Listen To This Episode:
For this episode of Bitcoin Magazine’s Fed Watch, my cohost Christian Keroles and I get into specifics on the plans of the European Central Bank (ECB) in regard to its digital euro. We are told in the media that central banks are going to release Central Bank Digital Currencies (CBDCs) and that this will will have damaging economic effects. However, on this podcast episode we get our information directly from the source.
First, we must answer a critical question: Is a digital euro likely to really launch and why? (In future episodes we will cover the side-effects of CBDCs, if there are any.)

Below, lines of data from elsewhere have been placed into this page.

-- ==== Sys2Proof/Machine/Window.lean ====
section
/-!
DEFINITION. The register window as a read shows it: every location's content (R191 to R193, R201 to
R203). The loads that read it, with the effects at offsets 11 and 80, stand in Machine/PortEvents.lean.
-/
namespace Sys2Proof.Machine

/-- The status region (R192). -/
def State.statusByte (s : State) (k : Nat) : Byte :=
  match k with
  | 0 => s.scan.state.code
  | 1 => byteOf s.scan.cycle.toNat 0
  | 2 => byteOf s.scan.cycle.toNat 1
  | 3 => s.scan.overrun
  | 4 => s.cells.a.state.code
  | 5 => s.cells.b.state.code
  | 6 => BitVec.ofNat 8 s.requests.queue.length
  | 7 => BitVec.ofNat 8 s.results.records.length
  | 8 => BitVec.ofNat 8 s.results.reserved
  | 9 => flagByte s.scan.commitPending
  | _ => 0

/-- The bytes a first-byte read of the result window copies: the head record, or the empty form
(R145, R146). -/
def State.headBytes (s : State) : Vector Byte 24 :=
  match s.results.records with
  | [] => emptyForm
  | head :: _ => head.bytes

/-- The content of a location as a read of it returns it (R191). Offset 11 returns the lowest byte of
the count it latches (R171), offset 80 the status it copies (R145). -/
def State.windowRead (s : State) (offset : Nat) : Byte :=
  if offset < 10 then s.statusByte offset
  else if offset = 11 then byteOf s.timebase.counter.toNat 0
  else if 12 ≤ offset ∧ offset < 15 then byteOf s.timebase.latch.toNat (offset - 11)
  else if offset = 15 then s.activeEvents
  else if offset = 16 then s.events.enable
  else if 17 ≤ offset ∧ offset < 25 then s.command.args[offset - 17]?.getD 0
  else if offset = 25 then s.command.code
  else if 26 ≤ offset ∧ offset < 30 then s.command.result[offset - 26]?.getD 0
  else if offset = 30 then s.command.status.code
  else if 32 ≤ offset ∧ offset < 47 then s.scan.image[offset - 32]?.getD 0
  else if 47 ≤ offset ∧ offset < 62 then s.profiles.image[offset - 47]?.getD 0
  else if 62 ≤ offset ∧ offset < 67 then s.requests.image[offset - 62]?.getD 0
  else if 67 ≤ offset ∧ offset < 77 then
    (s.channels.records[offset - 67]?.map ChannelRecord.byte).getD 0
  else if 77 ≤ offset ∧ offset < 79 then byteOf s.windows.changeSet.toNat (offset - 77)
  else if offset = 80 then s.headBytes[0]
  else if 81 ≤ offset ∧ offset < 104 then s.results.snapshot[offset - 80]?.getD 0
  else 0

/-- A byte written to a location that has no row of its own: the argument bytes and the three images
take it, but for the profile image's generation byte; any other location ignores it (R30, R191). -/
def State.windowWrite (s : State) (offset : Nat) (b : Byte) : State :=
  if 17 ≤ offset ∧ offset < 25 then
    { s with command := { s.command with args := s.command.args.setIfInBounds (offset - 17) b } }
  else if 32 ≤ offset ∧ offset < 47 then
    { s with scan := { s.scan with image := s.scan.image.setIfInBounds (offset - 32) b } }
  else if 47 ≤ offset ∧ offset < 61 then
    { s with profiles := { s.profiles with
      image := s.profiles.image.setIfInBounds (offset - 47) b } }
  else if 62 ≤ offset ∧ offset < 67 then
    { s with requests := { s.requests with
      image := s.requests.image.setIfInBounds (offset - 62) b } }
  else s

end Sys2Proof.Machine
end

On November 30, 2020, the president of the ECB, Christine Lagarde, released a blog post detailing the ECB’s current thoughts on money and how a digital euro, or CBDC, fits into its plans. I talked about this on my recent episode of Bitcoin & Markets, and Keroles wanted to explore the idea of the worries of the ECB specifically, because its thinking seems to be heavily worried about monetary sovereignty.
That term, “monetary sovereignty,” came up several times is Lagarde’s blog post in the context of why ECB feels pursuing a CBDC is necessary. This contrasts with statements from Federal Reserve Chairman Jerome Powell’s, which have focused on patience and conservatism instead of worries about monetary sovereignty. Why is this?

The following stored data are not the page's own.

-- ==== Sys2Proof/Certificates/Slice0/Obligations.lean ====
section
/-!
DEFINITION. The statements for the provers, in the order of OBLIGATIONS.json. A command by code is
stated where its byte can complete: in a WRITE frame whose address pointer stands at the command
location (`atCommand`); what it does elsewhere is CodesNameCommands.
-/
section
open Sys2Proof Sys2Proof.Machine

/-! ### The machine as a whole -/

/-- One command at a time, first in, first out: a step with a command at the front of the queue is
that command's effect on the state with the rest of the queue. -/
def Obligations.StepTakesFrontCommand : Prop :=
  ∀ (c : Instr) (rest : List Instr) (s : State),
    step { s with pending := c :: rest } = exec c { s with pending := rest }

/-- The model's choices (logs 3, 4 and 12): a step on an empty queue takes the next event of the
wire, an edge of SCK, a CLKIN period or a row that then waits, and with an empty wire it is one
CLKIN period. A CLKIN period advances the prescaler phase, once the arrivals that an earlier tick
left due are taken in some order until none is, and the one that completes the prescale is a
timebase tick (R169); while RESET# is held low none is counted. -/
def Obligations.IdleStepCountsClkin : Prop :=
  ∀ (s : State) (rest : List WireEvent), s.pending = [] →
    let u : State := { s with wire := rest }
    (∀ l, s.wire = .sckRises l :: rest → step s = .next (u.sckRise l)) ∧
    (s.wire = .sckFalls :: rest → step s = .next u.sckFall) ∧
    (∀ c, s.wire = .row c :: rest → step s = .next { u with pending := [c] }) ∧
    ((s.wire = [] ∧ rest = []) ∨ s.wire = .period :: rest →
      (s.resetHeld = true → step s = .next u) ∧
      (s.resetHeld = false → s.timebase.prescalerPhase + 1 < s.timebase.prescale.toNat →
        (s.anyDue = false → step s = .next { u with timebase :=
          { s.timebase with prescalerPhase := s.timebase.prescalerPhase + 1 } }) ∧
        (s.anyDue = true → RangesHold s → ∃ order : List Arrival,
          let t := ({ u with freeIndex := s.freeIndex + 1 } : State).takeArrivals order
          t.anyDue = false ∧ step s = .next { t with timebase :=
            { t.timebase with prescalerPhase := s.timebase.prescalerPhase + 1 } })) ∧
      (s.resetHeld = false → s.timebase.prescale.toNat ≤ s.timebase.prescalerPhase + 1 →
        step s = exec (.timebaseTick s.trig.pin) u))

/-- No command stops the part, and no command touches the commands that wait or the wire. -/
def Obligations.EveryCommandAnswers : Prop :=
  ∀ (c : Instr) (s : State),
    ∃ t, exec c s = .next t ∧ t.pending = s.pending ∧ t.wire = s.wire

/-! ### Invariants that every step keeps -/

/-- Every step keeps each cell and its job context in one of the stages of R98. -/
def Obligations.StepKeepsStages : Prop :=
  ∀ s t : State, StagesHold s → step s = .next t → StagesHold t

/-- Every step keeps the slots of the result queue accounted for (R98, R141 to R143): with the stages
of R98, the records and the reserved slots fit in 32, and the reserved slots are those the jobs
hold. -/
def Obligations.StepKeepsSlotsAccounted : Prop :=
  ∀ s t : State, StagesHold s → SlotsAccounted s → step s = .next t → SlotsAccounted t

/-- Every step keeps the sequence numbers of the result queue consecutive from head to tail, ending
before the next number (R144). -/
def Obligations.StepKeepsSequences : Prop :=
  ∀ s t : State, SequencesFollow s → step s = .next t → SequencesFollow t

Most likely, this is because there already are digital stablecoins, which function in a similar manner to how a digital euro would function in the market. But there is a big problem in the free market offerings of these stablecoins from the ECB vantage point: they are 99 percent U.S. dollar based. If the ECB were not to act, the market might completely bypass use of the euro in favor of a digital dollar. That is a scary possibility for the ECB, so it must provide that option for the market, and maybe even require its use in some cases to maintain the euro’s global position.
This episode also covered the recent MicroStrategy “bonds for bitcoin” proposal. Listen to find out if this is the first signs of the long awaited “speculative attack” on fiat by bitcoin, and what to watch out for as this move receives the keen attention of regulators.
We also discussed jurisdictional arbitrage at length. How does bitcoin enable jurisdictional arbitrage even within regions like the U.S. or European countries? Of course, as good bitcoiners, this leads us to a cosmic back and forth about citadel locations, and the best place to live in the future from a freedom and economic standpoint.